Но гостя нам так и не представил. Товарищ из Управления по планированию
специальных мероприятий. И будет с вас. Я и не подозревал, что такое
управление существует. А какие специальные мероприятия оно планирует -- об
этом только сейчас стал догадываться.
-- У меня к вам, товарищи офицеры, несколько вопросов, -- начал
штатский. -- Скажите, капитан Пастухов, эти материалы, которые вы вчера
доставили... У них есть копии?
Я сразу понял, куда он клонит.
-- У нас -- нет.
-- А у них?
-- Думаю, нет. Кассета не доснята, многие пленки не проявлены. Негативы
снимков наверняка есть. Но снимки мелкие, даже погон не видно. А лица в
марлевых полумасках.
-- У вас не было намерения сделать копию видеопленки?
-- Зачем? Если бы дело касалось только генерал-майора Жеребцова, эти
материалы мы отнесли бы прямо в ОБСЕ. И прославили бы его на весь мир.

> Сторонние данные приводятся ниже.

-- ==== Sys2Proof/Laws/State.lean ====
section
/-! SUPPORT. What each named update of the state does to each field. -/

namespace Sys2Proof.Machine

/-! ## setMem -/

@[simp] theorem setMem_params (s : State) (sp : Space) (m : Memory) : (s.setMem sp m).params = s.params := by cases sp <;> rfl
@[simp] theorem setMem_status (s : State) (sp : Space) (m : Memory) : (s.setMem sp m).status = s.status := by cases sp <;> rfl
@[simp] theorem setMem_err (s : State) (sp : Space) (m : Memory) : (s.setMem sp m).err = s.err := by cases sp <;> rfl
@[simp] theorem setMem_cfg (s : State) (sp : Space) (m : Memory) : (s.setMem sp m).cfg = s.cfg := by cases sp <;> rfl
@[simp] theorem setMem_fileSize (s : State) (sp : Space) (m : Memory) : (s.setMem sp m).fileSize = s.fileSize := by cases sp <;> rfl
@[simp] theorem setMem_workingSize (s : State) (sp : Space) (m : Memory) : (s.setMem sp m).workingSize = s.workingSize := by cases sp <;> rfl
@[simp] theorem setMem_nab (s : State) (sp : Space) (m : Memory) : (s.setMem sp m).nab = s.nab := by cases sp <;> rfl
@[simp] theorem setMem_ndb (s : State) (sp : Space) (m : Memory) : (s.setMem sp m).ndb = s.ndb := by cases sp <;> rfl
@[simp] theorem setMem_operand (s : State) (sp : Space) (m : Memory) : (s.setMem sp m).operand = s.operand := by cases sp <;> rfl
@[simp] theorem setMem_result (s : State) (sp : Space) (m : Memory) : (s.setMem sp m).result = s.result := by cases sp <;> rfl
@[simp] theorem setMem_apw (s : State) (sp : Space) (m : Memory) : (s.setMem sp m).apw = s.apw := by cases sp <;> rfl
@[simp] theorem setMem_dpw (s : State) (sp : Space) (m : Memory) : (s.setMem sp m).dpw = s.dpw := by cases sp <;> rfl
@[simp] theorem setMem_aperm (s : State) (sp : Space) (m : Memory) : (s.setMem sp m).aperm = s.aperm := by cases sp <;> rfl
@[simp] theorem setMem_dperm (s : State) (sp : Space) (m : Memory) : (s.setMem sp m).dperm = s.dperm := by cases sp <;> rfl
@[simp] theorem setMem_aspecLen (s : State) (sp : Space) (m : Memory) : (s.setMem sp m).aspecLen = s.aspecLen := by cases sp <;> rfl
@[simp] theorem setMem_dspecLen (s : State) (sp : Space) (m : Memory) : (s.setMem sp m).dspecLen = s.dspecLen := by cases sp <;> rfl
@[simp] theorem setMem_diag (s : State) (sp : Space) (m : Memory) : (s.setMem sp m).diag = s.diag := by cases sp <;> rfl
@[simp] theorem setMem_draw (s : State) (sp : Space) (m : Memory) : (s.setMem sp m).draw = s.draw := by cases sp <;> rfl
@[simp] theorem setMem_memDraw (s : State) (sp : Space) (m : Memory) : (s.setMem sp m).memDraw = s.memDraw := by cases sp <;> rfl
@[simp] theorem setMem_bus (s : State) (sp : Space) (m : Memory) : (s.setMem sp m).bus = s.bus := by cases sp <;> rfl
@[simp] theorem setMem_rdata (s : State) (sp : Space) (m : Memory) : (s.setMem sp m).rdata = s.rdata := by cases sp <;> rfl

-- Почему же вы так не сделали?
-- Потому что на весь мир прославилась бы и Российская армия. А она и
так прославлена с головы до ног.
-- Значит, вы думали о чести Российской армии?
-- А вы? -- неожиданно вмешался Док. -- Когда планировали это
мероприятие? Если планировали его вы.
Таким я Дока никогда не видел. Он с трудом сдерживал бешенство.
Штатский словно бы не услышал его вопроса.
-- Спасибо, -- сказал он. -- Я удовлетворен вашими ответами.
-- Анатолий Федорович, я хотел бы поговорить с моими офицерами наедине,
-- обратился к нему командующий.
"Анатолий Федорович -- вот, значит, как его зовут", -- взял я себе на
заметку.
-- Разумеется. Ничего не имею против, -- ответил штатский и вышел.
Командующий проводил его тяжелым взглядом и повернулся к нам:
-- Курит кто-нибудь? Угостите сигаретой.
Док выложил перед ним пачку "Мальборо" и зажигалку. Он был
единственным, кто в нашей команде курил. Раньше Артист и Муха смолили, но
после двух тридцатикилометровых марш-бросков по горам с полной выкладкой,
которые я специально для них устроил, как-то быстренько бросили. А вот у
Дока не получалось.
Командующий закурил и довольно долго молчал. Потом сказал:
-- Плохие у меня для вас новости, ребята. Очень плохие. От меня
потребовали, чтобы я отдал вас под трибунал.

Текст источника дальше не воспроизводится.